The 70-minute production, which Dwan has co-directed with Joe Murphy, gets off to a startling start. Closed eyelashes, projected in giant insect-resembling close-up on a billowing curtain, suddenly part and we’re plunged inside the expanding pupil of the eye to a womb where the adult Dwan is floating in amniotic fluid – “the amniotic padded cell”, as Beckett calls it elsewhere in one of his great grim jokes, not being a big fan of conception. There are laboured exhalations and then the curtain plummets to afford us a stomach-lurching aerial view of the slight figure of Dwan, clad in only a dark slip and with bleeding, filthy legs,“down in the hole the centuries have dug”. Seen later from another perspective, this landscape is both the “sucking peat” of Irish bog and a smoky immemorial battle-field in Christopher Oram's evocative design.

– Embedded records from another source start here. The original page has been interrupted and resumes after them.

theorem KeystreamLaw.after_refill {b0 : Nat} {k k' : Keystream} (hk : KeystreamLaw b0 k) (h : refill k = some k') :
    KeystreamLaw b0 k' := by
  obtain ⟨k1, h1, -, hs, h0, hc, hb, hbuf, -⟩ | ⟨h1, -⟩ := refill_eq k <;> rw [h1] at h <;> cases h
  have hbase := hk.base
  refine ⟨by omega, ?_, fun _ => ⟨by omega, ?_⟩⟩
  · rw [hc, h0, hb, hk.counter, BitVec.ofNat_add, add_assoc]; rfl
  · rw [hbuf, hs, hc, add_sub_cancel_right]

/-- `OFFSET` only grows, so a buffer that is not exhausted afterwards was not exhausted before. -/
theorem KeystreamLaw.after_advance {b0 : Nat} {k : Keystream} (hk : KeystreamLaw b0 k) (n : Nat) :
    KeystreamLaw b0 (advance k n) := by
  refine ⟨hk.base, hk.counter, fun ho => hk.buffer ?_⟩
  simp only [advance] at ho
  omega

theorem KeystreamLaw.after_takeByte {b0 : Nat} {k k' : Keystream} {b : Byte} (h : takeByte k = some (b, k'))
    (hk : KeystreamLaw b0 k) : KeystreamLaw b0 k' := by
  unfold takeByte ready at h
  split at h
  · cases h
  next k1 hr =>
    cases h
    split at hr
    · exact (hk.after_refill hr).after_advance 1
    · cases hr; exact hk.after_advance 1

theorem KeystreamLaw.after_xorStream {b0 : Nat} {k k' : Keystream} {d o : Bytes} (hk : KeystreamLaw b0 k)
    (h : xorStream d k = some (o, k')) : KeystreamLaw b0 k' := by
  rw [xorStream_eq_byteLoop] at h
  split at h
  · cases h
  next hb => cases h; exact byteLoop_keeps (fun _ _ _ => KeystreamLaw.after_takeByte) _ hb hk

/-- The count of data bytes (44_aead_encrypt.md R198) through `AVAIL`: consumed and left make the whole budget. -/
theorem consumed_iff_avail (k : Keystream) (n : Nat) (h : 1 ≤ k.blocks.val) :
    n + (64 - k.offset.val) = 64 * (k.blocks.val - 1) ↔ n + avail k = 64 * (Config.maxBlocks - 1) := by
  have hb := k.blocks.isLt
  simp only [avail, Config.maxBlocks] at hb ⊢
  omega

/-- Consumed bytes counted in 64 bits don't wrap: the budget is far below 2^64. -/
theorem consumed_add_len64 {k k' : Keystream} {v : U64} {d : Bytes} (hk : avail k = avail k' + d.length)
    (hv : v.toNat + avail k = 64 * (Config.maxBlocks - 1)) :
    (v + len64 d).toNat + avail k' = 64 * (Config.maxBlocks - 1) := by
  simp only [Config.maxBlocks] at hv ⊢
  rw [BitVec.toNat_add, len64, BitVec.toNat_ofNat]
  omega

end Sys2Proof.Machine
end

section
/-! SUPPORT. Every step keeps the session invariant (10_state.md): a session starts with it, every command that leaves the
session open keeps it, and every other step ends in `PHASE = UNINIT`, where the invariant asks nothing. -/

namespace Sys2Proof.Machine

open Sys2Proof

theorem inv_of_uninit {s : State} (h : s.phase = .uninit) : Inv s := fun hp => absurd h hp

/-- Settles O9. -/
theorem resetIsUninitialized : Obligations.ResetIsUninitialized := ⟨rfl, rfl⟩

/-- Settles O12: after reset no session is open. -/
theorem invHoldsAtReset : Obligations.InvHoldsAtReset := inv_of_uninit resetIsUninitialized.1

/-! ### What the session invariant says, and what it doesn't speak of -/

theorem SessionInv.keystreamLaw {s : State} (h : SessionInv s) : KeystreamLaw (firstBlocks s.mode) s.ks where
  base := by
    cases hm : s.mode with
    | stream => exact Nat.zero_le _
    | aead => exact (h.aeadBase hm).2
  counter := h.counterLaw
  buffer := h.bufferIsLastBlock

Lisa Dwan lays her heart absolutely bare in No's Knife (Manuel Harlan)

To be human is to be in exile from home and from an identity that is perhaps merely a story concocted by our perpetually rabbiting consciousness. In a fine programme essay, Fintan O'Toole makes a powerful case that the condition Beckett writes about is not an intellectually rarefied one. “Can you feel at once profoundly stuck and yet entirely uprooted?” he asks, linking the plight of the protagonist to the “millions of stateless people” and the “limbo of refugee camps”. This is not the first attempt at a stage version of Texts for Nothing, but it is the first occasion that the attempt has been made by a woman. Her performance is far from genderless but it seems to transcend gender (especially in those places where the text evidently has a man in mind). In elemental quality, it intensifies the sense that were all in this together.

“Nothing like breathing your last to put you new life in you”: this may be a person at the end of her tether but the Irish-accented Dwan brings out all the passion, wit, and anger in the script in a remarkably vigorous feat of vocal virtuosity. She can swoop and pounce with sardonic derision – “He has me say things saying it's not me, there's profundity for you” – or hiss out her inner antagonist's side of the conversation with an almost possessed fury. She perfectly points up the glinting humour of Beckett’s web allusions. “The posture is immaterial, so long as one is on earth” – who would have thought we'd hear an echo of Lady Bracknell (“The line is immaterial”) in such extreme circumstances? The evening unfolds in movements, as in a piece of music; it's a progression that sees her gradually step beyond the proscenium frame and closer to the audience, the heart laid absolutely bare. Unforgettable.